The writing doesn't always hold up completely, either. The big thing that struck me was the weird spots where Robinson puts emphasis in the dialogue: the words that he puts in bold break up the flow of how the characters would be speaking the sentences in real life, and it actually got really distracting. There were also parts that seemed a little self-indulgent, even back when I was 14. The one I've always remembered is a character beating another to death while talking about movie portrayals of Philip Marlowe; another I'd forgotten about was a sequence where a bunch of mobsters are talking about Sondheim musicals, before they all get gunned down.
But if there's a few things that don't hold up, there's lots that still does. I generally remembered big storylines from late in the series, like Stars My Destination and Grand Guignol, and so when Robinson alludes to them in the first few issues, I was left impressed at how intricately he plotted all 81 issues of the book, as well as the fact that he got to play out every one of those storylines he teased, even as early as issue #5.
He also does a great job of populating the setting, Opal City, with a fascinating supporting cast, starting with Golden Age villain the Shade (who becomes an amoral "good" guy here).

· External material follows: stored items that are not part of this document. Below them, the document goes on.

@[simp] theorem State.cause_pending (s : State) (b : Nat) : (s.cause b).pending = s.pending := rfl
@[simp] theorem State.cause_phase (s : State) (b : Nat) : (s.cause b).phase = s.phase := rfl
@[simp] theorem State.cause_start (s : State) (b : Nat) : (s.cause b).start = s.start := rfl
@[simp] theorem State.cause_pins (s : State) (b : Nat) : (s.cause b).pins = s.pins := rfl
@[simp] theorem State.cause_part1024 (s : State) (b : Nat) : (s.cause b).part1024 = s.part1024 := rfl
@[simp] theorem State.cause_fresh (s : State) (b : Nat) : (s.cause b).fresh = s.fresh := rfl
@[simp] theorem State.cause_mem (s : State) (b : Nat) : (s.cause b).mem = s.mem := rfl
@[simp] theorem State.cause_cache (s : State) (b : Nat) : (s.cause b).cache = s.cache := rfl
@[simp] theorem State.cause_pours (s : State) (b : Nat) : (s.cause b).pours = s.pours := rfl
@[simp] theorem State.cause_nextPour (s : State) (b : Nat) : (s.cause b).nextPour = s.nextPour := rfl
@[simp] theorem State.cause_ladles (s : State) (b : Nat) : (s.cause b).ladles = s.ladles := rfl
@[simp] theorem State.cause_heats (s : State) (b : Nat) : (s.cause b).heats = s.heats := rfl
@[simp] theorem State.cause_heldCq (s : State) (b : Nat) : (s.cause b).heldCq = s.heldCq := rfl
@[simp] theorem State.cause_arrays (s : State) (b : Nat) : (s.cause b).arrays = s.arrays := rfl
@[simp] theorem State.cause_host (s : State) (b : Nat) : (s.cause b).host = s.host := rfl
@[simp] theorem State.cause_mbox (s : State) (b : Nat) : (s.cause b).mbox = s.mbox := rfl
@[simp] theorem State.cause_time (s : State) (b : Nat) : (s.cause b).time = s.time := rfl
@[simp] theorem State.cause_entries (s : State) (b : Nat) : (s.cause b).entries = s.entries := rfl
@[simp] theorem State.cause_power (s : State) (b : Nat) : (s.cause b).power = s.power := rfl
@[simp] theorem State.cause_loanEnds (s : State) (b : Nat) : (s.cause b).loanEnds = s.loanEnds := rfl
@[simp] theorem State.cause_scrubOpen (s : State) (b : Nat) : (s.cause b).scrubOpen = s.scrubOpen := rfl
@[simp] theorem State.cause_sramPos (s : State) (b : Nat) : (s.cause b).sramPos = s.sramPos := rfl
@[simp] theorem State.cause_enumPos (s : State) (b : Nat) : (s.cause b).enumPos = s.enumPos := rfl
@[simp] theorem State.cause_enumCode (s : State) (b : Nat) : (s.cause b).enumCode = s.enumCode := rfl
@[simp] theorem State.cause_ports (s : State) (b : Nat) : (s.cause b).ports = s.ports := rfl
@[simp] theorem State.cause_tc2 (s : State) (b : Nat) : (s.cause b).tc2 = s.tc2 := rfl
@[simp] theorem State.cause_tc2Next (s : State) (b : Nat) : (s.cause b).tc2Next = s.tc2Next := rfl
@[simp] theorem State.cause_staged (s : State) (b : Nat) : (s.cause b).staged = s.staged := rfl
@[simp] theorem State.cause_colls (s : State) (b : Nat) : (s.cause b).colls = s.colls := rfl
@[simp] theorem State.cause_sec (s : State) (b : Nat) : (s.cause b).sec = s.sec := rfl
@[simp] theorem State.cause_contrail (s : State) (b : Nat) : (s.cause b).contrail = s.contrail := rfl
@[simp] theorem State.cause_tgen (s : State) (b : Nat) : (s.cause b).tgen = s.tgen := rfl
@[simp] theorem State.cause_tap (s : State) (b : Nat) : (s.cause b).tap = s.tap := rfl
@[simp] theorem State.cause_probe (s : State) (b : Nat) : (s.cause b).probe = s.probe := rfl

@[simp] theorem State.raise_pending (s : State) (k : FKind) (i b : Nat) : (s.raise k i b).pending = s.pending := by
  unfold State.raise; split <;> rfl
@[simp] theorem State.raise_phase (s : State) (k : FKind) (i b : Nat) : (s.raise k i b).phase = s.phase := by
  unfold State.raise; split <;> rfl
@[simp] theorem State.raise_start (s : State) (k : FKind) (i b : Nat) : (s.raise k i b).start = s.start := by
  unfold State.raise; split <;> rfl
@[simp] theorem State.raise_pins (s : State) (k : FKind) (i b : Nat) : (s.raise k i b).pins = s.pins := by
  unfold State.raise; split <;> rfl
@[simp] theorem State.raise_part1024 (s : State) (k : FKind) (i b : Nat) : (s.raise k i b).part1024 = s.part1024 := by
  unfold State.raise; split <;> rfl
@[simp] theorem State.raise_fresh (s : State) (k : FKind) (i b : Nat) : (s.raise k i b).fresh = s.fresh := by
  unfold State.raise; split <;> rfl
@[simp] theorem State.raise_mem (s : State) (k : FKind) (i b : Nat) : (s.raise k i b).mem = s.mem := by
  unfold State.raise; split <;> rfl
@[simp] theorem State.raise_cache (s : State) (k : FKind) (i b : Nat) : (s.raise k i b).cache = s.cache := by
  unfold State.raise; split <;> rfl
@[simp] theorem State.raise_pours (s : State) (k : FKind) (i b : Nat) : (s.raise k i b).pours = s.pours := by
  unfold State.raise; split <;> rfl
@[simp] theorem State.raise_nextPour (s : State) (k : FKind) (i b : Nat) : (s.raise k i b).nextPour = s.nextPour := by
  unfold State.raise; split <;> rfl
@[simp] theorem State.raise_ladles (s : State) (k : FKind) (i b : Nat) : (s.raise k i b).ladles = s.ladles := by
  unfold State.raise; split <;> rfl
@[simp] theorem State.raise_heats (s : State) (k : FKind) (i b : Nat) : (s.raise k i b).heats = s.heats := by
  unfold State.raise; split <;> rfl
@[simp] theorem State.raise_heldCq (s : State) (k : FKind) (i b : Nat) : (s.raise k i b).heldCq = s.heldCq := by
  unfold State.raise; split <;> rfl
@[simp] theorem State.raise_arrays (s : State) (k : FKind) (i b : Nat) : (s.raise k i b).arrays = s.arrays := by
  unfold State.raise; split <;> rfl
@[simp] theorem State.raise_host (s : State) (k : FKind) (i b : Nat) : (s.raise k i b).host = s.host := by
  unfold State.raise; split <;> rfl
@[simp] theorem State.raise_mbox (s : State) (k : FKind) (i b : Nat) : (s.raise k i b).mbox = s.mbox := by
  unfold State.raise; split <;> rfl
@[simp] theorem State.raise_time (s : State) (k : FKind) (i b : Nat) : (s.raise k i b).time = s.time := by
  unfold State.raise; split <;> rfl
@[simp] theorem State.raise_entries (s : State) (k : FKind) (i b : Nat) : (s.raise k i b).entries = s.entries := by
  unfold State.raise; split <;> rfl
@[simp] theorem State.raise_power (s : State) (k : FKind) (i b : Nat) : (s.raise k i b).power = s.power := by
  unfold State.raise; split <;> rfl
@[simp] theorem State.raise_loanEnds (s : State) (k : FKind) (i b : Nat) : (s.raise k i b).loanEnds = s.loanEnds := by
  unfold State.raise; split <;> rfl
@[simp] theorem State.raise_scrubOpen (s : State) (k : FKind) (i b : Nat) : (s.raise k i b).scrubOpen = s.scrubOpen := by
  unfold State.raise; split <;> rfl
@[simp] theorem State.raise_sramPos (s : State) (k : FKind) (i b : Nat) : (s.raise k i b).sramPos = s.sramPos := by
  unfold State.raise; split <;> rfl
@[simp] theorem State.raise_enumPos (s : State) (k : FKind) (i b : Nat) : (s.raise k i b).enumPos = s.enumPos := by
  unfold State.raise; split <;> rfl
@[simp] theorem State.raise_enumCode (s : State) (k : FKind) (i b : Nat) : (s.raise k i b).enumCode = s.enumCode := by
  unfold State.raise; split <;> rfl
@[simp] theorem State.raise_ports (s : State) (k : FKind) (i b : Nat) : (s.raise k i b).ports = s.ports := by
  unfold State.raise; split <;> rfl
@[simp] theorem State.raise_tc2 (s : State) (k : FKind) (i b : Nat) : (s.raise k i b).tc2 = s.tc2 := by
  unfold State.raise; split <;> rfl
@[simp] theorem State.raise_tc2Next (s : State) (k : FKind) (i b : Nat) : (s.raise k i b).tc2Next = s.tc2Next := by
  unfold State.raise; split <;> rfl
@[simp] theorem State.raise_staged (s : State) (k : FKind) (i b : Nat) : (s.raise k i b).staged = s.staged := by
  unfold State.raise; split <;> rfl
@[simp] theorem State.raise_colls (s : State) (k : FKind) (i b : Nat) : (s.raise k i b).colls = s.colls := by
  unfold State.raise; split <;> rfl
@[simp] theorem State.raise_sec (s : State) (k : FKind) (i b : Nat) : (s.raise k i b).sec = s.sec := by
  unfold State.raise; split <;> rfl
@[simp] theorem State.raise_contrail (s : State) (k : FKind) (i b : Nat) : (s.raise k i b).contrail = s.contrail := by
  unfold State.raise; split <;> rfl
@[simp] theorem State.raise_tgen (s : State) (k : FKind) (i b : Nat) : (s.raise k i b).tgen = s.tgen := by
  unfold State.raise; split <;> rfl
@[simp] theorem State.raise_tap (s : State) (k : FKind) (i b : Nat) : (s.raise k i b).tap = s.tap := by
  unfold State.raise; split <;> rfl
@[simp] theorem State.raise_probe (s : State) (k : FKind) (i b : Nat) : (s.raise k i b).probe = s.probe := by
  unfold State.raise; split <;> rfl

Even the villains are fascinating, most importantly Nash, the daughter of the Golden Age Mist, who becomes Jack Knight's arch-nemesis (and the mother of his child) as a continuation of her father's feud with Jack's. She has an arc, just as surely as Jack or other characters, and at the end it's tragic but mostly satisfying.
Jack's another thing that doesn't entirely hold up, but that's more because of the passage of time than because of any flaw in his characterization. What I think I liked about him then was his approach to crimefighting, and how it was portrayed alongside his normal life. DC specialized in stories like that in the 80s, which I still think was their greatest period. Ironically, one of the examples I always held out about this approach in DC's storytelling was the previous Starman series featuring a different and unrelated character who Robinson nevertheless brings into the narrative stretching back to the 1940s.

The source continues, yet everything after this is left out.